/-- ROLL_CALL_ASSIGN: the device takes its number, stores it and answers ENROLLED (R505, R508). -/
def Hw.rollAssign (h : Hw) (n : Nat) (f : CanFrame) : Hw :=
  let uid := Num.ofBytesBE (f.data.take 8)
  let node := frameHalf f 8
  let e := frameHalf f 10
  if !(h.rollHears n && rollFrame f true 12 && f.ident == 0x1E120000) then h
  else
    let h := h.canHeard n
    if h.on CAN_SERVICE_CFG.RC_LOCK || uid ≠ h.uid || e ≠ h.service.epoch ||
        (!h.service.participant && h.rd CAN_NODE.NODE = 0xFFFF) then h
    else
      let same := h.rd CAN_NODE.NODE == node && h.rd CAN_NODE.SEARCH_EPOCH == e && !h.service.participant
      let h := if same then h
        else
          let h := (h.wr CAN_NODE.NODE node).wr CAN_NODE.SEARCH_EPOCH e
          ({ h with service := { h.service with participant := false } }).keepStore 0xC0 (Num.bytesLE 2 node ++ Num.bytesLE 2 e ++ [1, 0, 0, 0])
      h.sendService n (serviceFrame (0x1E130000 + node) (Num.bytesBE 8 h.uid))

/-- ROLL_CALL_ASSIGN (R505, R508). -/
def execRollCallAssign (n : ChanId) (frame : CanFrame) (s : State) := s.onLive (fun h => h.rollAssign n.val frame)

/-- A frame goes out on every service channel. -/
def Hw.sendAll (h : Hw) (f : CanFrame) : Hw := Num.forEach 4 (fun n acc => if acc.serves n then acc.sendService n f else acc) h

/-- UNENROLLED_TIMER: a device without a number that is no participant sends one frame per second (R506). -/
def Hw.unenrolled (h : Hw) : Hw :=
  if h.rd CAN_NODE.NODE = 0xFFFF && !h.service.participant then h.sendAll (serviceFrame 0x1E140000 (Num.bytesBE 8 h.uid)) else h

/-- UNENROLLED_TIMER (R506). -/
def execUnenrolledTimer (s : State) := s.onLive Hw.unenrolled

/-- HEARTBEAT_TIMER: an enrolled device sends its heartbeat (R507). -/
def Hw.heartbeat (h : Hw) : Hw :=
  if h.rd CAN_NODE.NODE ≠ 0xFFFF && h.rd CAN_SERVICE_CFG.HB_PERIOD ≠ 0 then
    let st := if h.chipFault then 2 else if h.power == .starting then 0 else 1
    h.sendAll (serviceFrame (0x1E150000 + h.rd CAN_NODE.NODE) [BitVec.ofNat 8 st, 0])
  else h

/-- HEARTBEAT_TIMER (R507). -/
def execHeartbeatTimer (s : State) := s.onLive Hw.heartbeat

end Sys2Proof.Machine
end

▶ What to produce:
Work through the data line by line and state how many lines have the string "sendAll"; add nothing else.

▶ Solution:
3